→ **Description of the task**
Of all the lines below, return only those starting with the line holding "(s.wag.valid = false" and going on through the line holding "let d := if b.bad", exactly as written.

→ **Study material**
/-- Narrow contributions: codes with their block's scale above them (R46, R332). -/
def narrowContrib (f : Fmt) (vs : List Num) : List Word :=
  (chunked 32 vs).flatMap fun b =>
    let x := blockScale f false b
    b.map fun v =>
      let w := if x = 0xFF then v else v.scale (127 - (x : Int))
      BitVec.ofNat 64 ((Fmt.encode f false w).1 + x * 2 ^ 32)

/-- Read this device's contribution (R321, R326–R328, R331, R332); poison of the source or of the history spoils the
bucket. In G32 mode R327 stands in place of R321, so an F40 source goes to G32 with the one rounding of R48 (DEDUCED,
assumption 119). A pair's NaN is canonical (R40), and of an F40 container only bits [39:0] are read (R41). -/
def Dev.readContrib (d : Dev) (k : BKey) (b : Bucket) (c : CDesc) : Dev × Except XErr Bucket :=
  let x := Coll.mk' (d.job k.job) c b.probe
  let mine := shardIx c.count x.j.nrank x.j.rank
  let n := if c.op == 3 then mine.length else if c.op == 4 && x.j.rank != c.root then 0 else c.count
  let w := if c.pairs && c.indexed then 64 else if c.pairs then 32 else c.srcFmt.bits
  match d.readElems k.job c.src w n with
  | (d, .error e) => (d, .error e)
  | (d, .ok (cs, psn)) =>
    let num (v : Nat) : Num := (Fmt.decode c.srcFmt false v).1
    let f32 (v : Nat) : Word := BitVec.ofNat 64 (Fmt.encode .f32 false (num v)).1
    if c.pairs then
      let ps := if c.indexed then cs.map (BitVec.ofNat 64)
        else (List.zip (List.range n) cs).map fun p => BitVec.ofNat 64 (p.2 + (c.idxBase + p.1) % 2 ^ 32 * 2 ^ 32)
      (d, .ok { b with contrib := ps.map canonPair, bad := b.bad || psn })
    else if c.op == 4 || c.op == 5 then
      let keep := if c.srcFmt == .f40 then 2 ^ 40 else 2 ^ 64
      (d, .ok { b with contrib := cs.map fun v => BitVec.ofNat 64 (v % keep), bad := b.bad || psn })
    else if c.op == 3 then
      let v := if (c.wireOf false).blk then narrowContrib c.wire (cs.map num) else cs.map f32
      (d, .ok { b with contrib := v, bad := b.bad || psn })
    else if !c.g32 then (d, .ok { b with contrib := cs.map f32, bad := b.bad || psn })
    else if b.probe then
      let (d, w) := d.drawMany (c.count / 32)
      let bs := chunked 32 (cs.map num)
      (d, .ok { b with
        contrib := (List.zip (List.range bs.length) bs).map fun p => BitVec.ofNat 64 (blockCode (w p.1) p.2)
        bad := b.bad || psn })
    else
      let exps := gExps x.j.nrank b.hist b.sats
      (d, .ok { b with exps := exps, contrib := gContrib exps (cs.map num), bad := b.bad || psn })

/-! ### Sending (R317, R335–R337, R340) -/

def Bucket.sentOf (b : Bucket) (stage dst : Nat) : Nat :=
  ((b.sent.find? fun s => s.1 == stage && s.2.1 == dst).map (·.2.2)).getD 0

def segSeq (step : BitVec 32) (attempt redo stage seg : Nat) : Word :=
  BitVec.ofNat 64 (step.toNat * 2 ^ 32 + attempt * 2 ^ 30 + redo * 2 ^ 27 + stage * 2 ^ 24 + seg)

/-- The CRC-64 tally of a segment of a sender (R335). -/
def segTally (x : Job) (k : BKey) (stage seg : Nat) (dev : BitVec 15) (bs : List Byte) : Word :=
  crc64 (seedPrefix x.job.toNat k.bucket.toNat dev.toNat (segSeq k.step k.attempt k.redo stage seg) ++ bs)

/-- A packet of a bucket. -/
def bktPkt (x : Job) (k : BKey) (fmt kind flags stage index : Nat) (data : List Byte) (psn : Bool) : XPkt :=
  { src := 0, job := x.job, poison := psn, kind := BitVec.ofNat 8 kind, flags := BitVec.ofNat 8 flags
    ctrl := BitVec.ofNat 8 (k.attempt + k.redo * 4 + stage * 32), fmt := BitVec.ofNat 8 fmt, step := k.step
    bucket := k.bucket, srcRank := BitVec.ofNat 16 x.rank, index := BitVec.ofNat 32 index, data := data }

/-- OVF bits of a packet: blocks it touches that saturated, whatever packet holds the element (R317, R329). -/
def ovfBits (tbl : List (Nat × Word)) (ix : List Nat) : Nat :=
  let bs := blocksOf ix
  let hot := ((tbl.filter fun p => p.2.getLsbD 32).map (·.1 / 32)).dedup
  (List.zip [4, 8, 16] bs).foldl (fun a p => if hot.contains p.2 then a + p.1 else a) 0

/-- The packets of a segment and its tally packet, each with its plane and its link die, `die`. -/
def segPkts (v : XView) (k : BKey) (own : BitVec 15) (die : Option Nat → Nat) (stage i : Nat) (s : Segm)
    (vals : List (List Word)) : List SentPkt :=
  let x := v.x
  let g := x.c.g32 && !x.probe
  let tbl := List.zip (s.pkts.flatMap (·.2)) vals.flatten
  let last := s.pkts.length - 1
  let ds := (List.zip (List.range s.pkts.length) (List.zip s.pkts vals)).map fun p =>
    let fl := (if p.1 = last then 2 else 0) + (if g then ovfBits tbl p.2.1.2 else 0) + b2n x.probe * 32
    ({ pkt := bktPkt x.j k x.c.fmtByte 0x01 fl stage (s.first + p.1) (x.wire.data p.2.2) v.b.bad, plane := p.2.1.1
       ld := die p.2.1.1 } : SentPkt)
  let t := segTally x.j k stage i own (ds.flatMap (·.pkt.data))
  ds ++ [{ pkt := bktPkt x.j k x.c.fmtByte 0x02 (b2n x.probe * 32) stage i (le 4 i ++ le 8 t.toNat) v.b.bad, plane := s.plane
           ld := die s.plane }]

...

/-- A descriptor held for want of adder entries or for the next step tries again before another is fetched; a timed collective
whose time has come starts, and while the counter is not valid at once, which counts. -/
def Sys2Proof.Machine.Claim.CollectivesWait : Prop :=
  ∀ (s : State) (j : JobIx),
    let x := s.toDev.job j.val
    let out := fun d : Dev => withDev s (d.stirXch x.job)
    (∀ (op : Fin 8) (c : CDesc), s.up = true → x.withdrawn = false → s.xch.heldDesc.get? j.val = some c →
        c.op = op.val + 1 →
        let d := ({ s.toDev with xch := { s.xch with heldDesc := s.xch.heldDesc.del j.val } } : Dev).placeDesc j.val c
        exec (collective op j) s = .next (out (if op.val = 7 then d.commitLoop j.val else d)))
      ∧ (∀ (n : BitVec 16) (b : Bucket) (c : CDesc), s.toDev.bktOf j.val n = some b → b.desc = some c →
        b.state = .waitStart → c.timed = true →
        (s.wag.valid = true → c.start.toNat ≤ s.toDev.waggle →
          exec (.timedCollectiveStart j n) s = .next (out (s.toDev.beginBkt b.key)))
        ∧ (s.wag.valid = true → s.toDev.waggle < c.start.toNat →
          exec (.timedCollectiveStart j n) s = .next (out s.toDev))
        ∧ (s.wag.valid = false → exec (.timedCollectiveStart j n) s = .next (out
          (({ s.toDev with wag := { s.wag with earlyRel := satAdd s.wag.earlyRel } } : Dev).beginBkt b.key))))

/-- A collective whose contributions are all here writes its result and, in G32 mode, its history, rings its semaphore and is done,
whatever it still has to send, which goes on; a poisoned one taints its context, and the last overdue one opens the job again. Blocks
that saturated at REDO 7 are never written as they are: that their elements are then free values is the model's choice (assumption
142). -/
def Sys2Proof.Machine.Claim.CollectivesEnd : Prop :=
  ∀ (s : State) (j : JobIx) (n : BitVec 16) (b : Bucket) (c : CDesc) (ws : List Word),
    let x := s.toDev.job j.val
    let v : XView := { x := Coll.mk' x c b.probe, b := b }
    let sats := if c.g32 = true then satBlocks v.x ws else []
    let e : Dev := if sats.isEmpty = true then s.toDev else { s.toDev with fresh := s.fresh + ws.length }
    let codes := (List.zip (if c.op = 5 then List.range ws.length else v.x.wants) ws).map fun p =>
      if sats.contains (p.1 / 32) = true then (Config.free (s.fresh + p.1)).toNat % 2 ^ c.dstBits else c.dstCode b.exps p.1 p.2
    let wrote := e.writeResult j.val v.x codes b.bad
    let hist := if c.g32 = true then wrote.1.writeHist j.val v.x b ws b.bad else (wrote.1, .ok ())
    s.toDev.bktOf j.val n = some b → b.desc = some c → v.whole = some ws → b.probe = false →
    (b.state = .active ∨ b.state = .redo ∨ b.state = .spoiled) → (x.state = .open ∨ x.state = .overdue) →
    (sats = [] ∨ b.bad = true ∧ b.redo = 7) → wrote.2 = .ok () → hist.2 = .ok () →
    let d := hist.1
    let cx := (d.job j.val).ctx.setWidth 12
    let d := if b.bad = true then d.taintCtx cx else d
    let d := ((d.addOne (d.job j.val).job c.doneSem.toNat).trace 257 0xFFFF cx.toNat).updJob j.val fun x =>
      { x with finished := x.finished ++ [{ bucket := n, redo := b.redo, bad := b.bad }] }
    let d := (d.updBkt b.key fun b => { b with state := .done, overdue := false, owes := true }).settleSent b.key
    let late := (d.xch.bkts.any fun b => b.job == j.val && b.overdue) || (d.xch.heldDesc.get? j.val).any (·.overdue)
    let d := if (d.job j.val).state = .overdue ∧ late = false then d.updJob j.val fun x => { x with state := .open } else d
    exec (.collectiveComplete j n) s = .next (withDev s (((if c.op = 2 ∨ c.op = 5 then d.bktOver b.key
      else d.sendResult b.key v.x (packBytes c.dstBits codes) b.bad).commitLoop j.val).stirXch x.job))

→ **Result of the task**
        ∧ (s.wag.valid = false → exec (.timedCollectiveStart j n) s = .next (out
          (({ s.toDev with wag := { s.wag with earlyRel := satAdd s.wag.earlyRel } } : Dev).beginBkt b.key))))

/-- A collective whose contributions are all here writes its result and, in G32 mode, its history, rings its semaphore and is done,
whatever it still has to send, which goes on; a poisoned one taints its context, and the last overdue one opens the job again. Blocks
that saturated at REDO 7 are never written as they are: that their elements are then free values is the model's choice (assumption
142). -/
def Sys2Proof.Machine.Claim.CollectivesEnd : Prop :=
  ∀ (s : State) (j : JobIx) (n : BitVec 16) (b : Bucket) (c : CDesc) (ws : List Word),
    let x := s.toDev.job j.val
    let v : XView := { x := Coll.mk' x c b.probe, b := b }
    let sats := if c.g32 = true then satBlocks v.x ws else []
    let e : Dev := if sats.isEmpty = true then s.toDev else { s.toDev with fresh := s.fresh + ws.length }
    let codes := (List.zip (if c.op = 5 then List.range ws.length else v.x.wants) ws).map fun p =>
      if sats.contains (p.1 / 32) = true then (Config.free (s.fresh + p.1)).toNat % 2 ^ c.dstBits else c.dstCode b.exps p.1 p.2
    let wrote := e.writeResult j.val v.x codes b.bad
    let hist := if c.g32 = true then wrote.1.writeHist j.val v.x b ws b.bad else (wrote.1, .ok ())
    s.toDev.bktOf j.val n = some b → b.desc = some c → v.whole = some ws → b.probe = false →
    (b.state = .active ∨ b.state = .redo ∨ b.state = .spoiled) → (x.state = .open ∨ x.state = .overdue) →
    (sats = [] ∨ b.bad = true ∧ b.redo = 7) → wrote.2 = .ok () → hist.2 = .ok () →
    let d := hist.1
    let cx := (d.job j.val).ctx.setWidth 12
    let d := if b.bad = true then d.taintCtx cx else d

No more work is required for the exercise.